Feature #20450
closed
Use t3lib_div::callUserFunction in typoscript userFunc condition
0%
Description
In typoscripts userFunc condition [userFunc = ...] it is only allowed to user php functions. No class methods. The parsing (t3lib_matchCondition->evalConditionStr()) should use t3lib_div::callUserFunction() internally for consistency and the possibility to use class methods as a user function. This has been discussed (http://lists.typo3.org/pipermail/typo3-team-core/2006-September/005667.html) but was never commited.
A patch (originally from Wolfgang Klinger's post) is appended to this ticket.
(issue imported from #M11120)
Files
Updated by David Bruchmann almost 15 years ago
Using extensions that allow TypScript Editing for Editors this feature is a security-issue that allows getting admin-rights.
I think it's better to call Core-Classes through a wrapper-class where filtering of allowed classes or tables can be done.
Updated by Alexander Opitz almost 11 years ago
- Status changed from New to Needs Feedback
- Target version deleted (
0)
The issue is very old, does this issue exists in newer versions of TYPO3 CMS (4.5 or 6.1)?
Updated by Chris topher almost 11 years ago
- Status changed from Needs Feedback to New
Alexander Opitz wrote:
does this issue exists in newer versions of TYPO3 CMS (4.5 or 6.1)?
Yes, it does.
Updated by Thorsten Kahler almost 11 years ago
David Bruchmann wrote:
Using extensions that allow TypoScript Editing for Editors this feature is a security-issue that allows getting admin-rights.
"Using extensions that allow TypoScript Editing for Editors" is the security risk. As long as any kind of "user function" (i.e. userland code) can be included via TS - no matter if TS condition, stdWrap option, ... - there's a decent security risk.
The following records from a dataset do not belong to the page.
theorem pop_twins (h : Twins s t) : (pop s).Twins (pop t) := by
  have htop : s.sp ≠ 0#64 → stackAt t 0#64 = stackAt s 0#64 := fun hs => h.stackAt (by bv_omega)
  obtain ⟨o, rfl⟩ := h.exists_os
  unfold pop
  split
  · exact .raise _ _ h
  next hs =>
    rw [htop hs]
    exact .ok _ (h.popped hs)

theorem push_twins (h : Twins s t) (v : Word) : (push v s).Twins (push v t) := by
  obtain ⟨o, rfl⟩ := h.exists_os
  unfold push
  split
  · exact .raise _ _ h
  · exact .ok _ (h.pushed v)

theorem peek_twins (h : Twins s t) (k : Word) : (peek k s).Twins (peek k t) := by
  have hk := h.stackAt (k := k)
  obtain ⟨o, rfl⟩ := h.exists_os
  unfold peek
  split
  · exact .raise _ _ h
  · rw [hk (by omega)]
    exact .ok _ h

theorem swapTop_twins (h : Twins s t) (k : Word) : (swapTop k s).Twins (swapTop k t) := by
  have hread := fun k => h.stackAt (k := k)
  obtain ⟨o, rfl⟩ := h.exists_os
  unfold swapTop
  split
  · exact .raise _ _ h
  · rw [hread k (by omega), hread 0#64 (by simp; omega)]
    exact .ok _ ((h.setOs _ _).setOs _ _)

theorem emit_twins (h : Twins s t) (bytes : List Byte) : (emit bytes s).Twins (emit bytes t) := by
  obtain ⟨o, rfl⟩ := h.exists_os
  unfold emit
  split
  · exact .ok _ (h.map (fun s => { s with out := s.out ++ bytes }) (fun _ => rfl) rfl)
  · exact .hold

theorem takeInput_twins (h : Twins s t) : (takeInput s).Twins (takeInput t) := by
  obtain ⟨o, rfl⟩ := h.exists_os
  unfold takeInput
  dsimp only
  split
  · exact .hold
  next v rest _ => exact .ok v (h.map (fun s => { s with input := rest, inPos := s.inPos + 1 }) (fun _ => rfl) rfl)

theorem unary_twins {f : Word → State → Res Unit} (h : Twins s t)
    (hf : ∀ v s t, Twins s t → (f v s).Twins (f v t)) : (unary f s).Twins (unary f t) := (pop_twins h).bind hf

theorem binary_twins {f : Word → Word → State → Res Unit} (h : Twins s t)
    (hf : ∀ a b s t, Twins s t → (f a b s).Twins (f a b t)) : (binary f s).Twins (binary f t) :=
  (pop_twins h).bind fun b _ _ h => (pop_twins h).bind fun a _ _ h => hf a b _ _ h

theorem divideWith_twins (h : Twins s t) (f : Word → Word → Word) (a b : Word) :
    (divideWith f a b s).Twins (divideWith f a b t) := by
  unfold divideWith
  split
  · exact .raise _ _ h
  · exact push_twins h _

theorem shiftWith_twins (h : Twins s t) (f : Word → Nat → Word) (a b : Word) :
    (shiftWith f a b s).Twins (shiftWith f a b t) := by
  unfold shiftWith
  split
  · exact .raise _ _ h
  · exact push_twins h _

theorem branch_twins (h : Twins s t) (b : Prop) [Decidable b] (target : Word) :
    (Res.ok () (if b then jumpTo target s else s)).Twins (.ok () (if b then jumpTo target t else t)) := by
  split
  · exact .ok _ (h.jumpTo target)
  · exact .ok _ h

/-! ### CALL and RETURN -/

theorem popArgs_twins (h : Twins s t) (base k : Nat) : (popArgs base k s).Twins (popArgs base k t) := by
  induction k generalizing s t with
  | zero => exact .ok _ h
  | succ k ih => exact (pop_twins h).bind fun v _ _ h => (csWrite_twins h _ _ v).bind fun _ _ _ h => ih h

theorem pushFrame_twins (h : Twins s t) (n l r : Word) : (pushFrame n l r s).Twins (pushFrame n l r t) := by
  obtain ⟨o, rfl⟩ := h.exists_os
  unfold pushFrame
  dsimp only
  split
  · exact .raise _ _ h
  · exact (popArgs_twins h _ _).bind fun _ _ _ h => (csWrite_twins h _ _ _).bind fun _ _ _ h =>
      (csWrite_twins h _ _ _).bind fun _ _ _ h => (csWrite_twins h _ _ _).bind fun _ _ _ h => .ok _ (h.setFp _)

theorem popFrame_twins (h : Twins s t) : (popFrame s).Twins (popFrame t) := by
  obtain ⟨o, rfl⟩ := h.exists_os
  unfold popFrame
  dsimp only
  split
  · exact .raise _ _ h
  refine (csRead_twins h _ _).bind fun r s t h => ?_
  obtain ⟨o, rfl⟩ := h.exists_os
  dsimp only
  split
  · exact .raise _ _ h
  refine (csRead_twins h _ _).bind fun l s t h => ?_
  obtain ⟨o, rfl⟩ := h.exists_os
  dsimp only
  split
  · exact .raise _ _ h
  refine (csRead_twins h _ _).bind fun n s t h => ?_
  obtain ⟨o, rfl⟩ := h.exists_os
  dsimp only
  split
  · exact .raise _ _ h
  · exact .ok _ (h.setFp _)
And that's the reason why TS should only be editable for administrators.
This issue only requests a consistent way to call "user functions", not a policy change.
Updated by Thorsten Kahler almost 11 years ago
- Tracker changed from Bug to Feature
- Category set to TypoScript
- TYPO3 Version changed from 4.3 to 6.2
- PHP Version changed from 5.2 to 5.3
- Complexity set to medium
IMO this is rather a feature than a bug thus I change the tracker to "feature" and suggest to implement it in version 6.2.
Updated by Eric Chavaillaz almost 10 years ago
Any news about this feature?
Thanks
Updated by Eric Chavaillaz over 9 years ago
With the new AbstractCondition to implement custom TypoScript Conditions (https://forge.typo3.org/issues/61489), this issue is also resolved...
I think it can be closed...
Thanks
Updated by Frederic Gaus about 9 years ago
- Status changed from New to Closed
I also think this can be closed due to the integration of AbstractCondition. I hope everyone agrees with this decision. Otherwise please reopen this ticket or create a new one.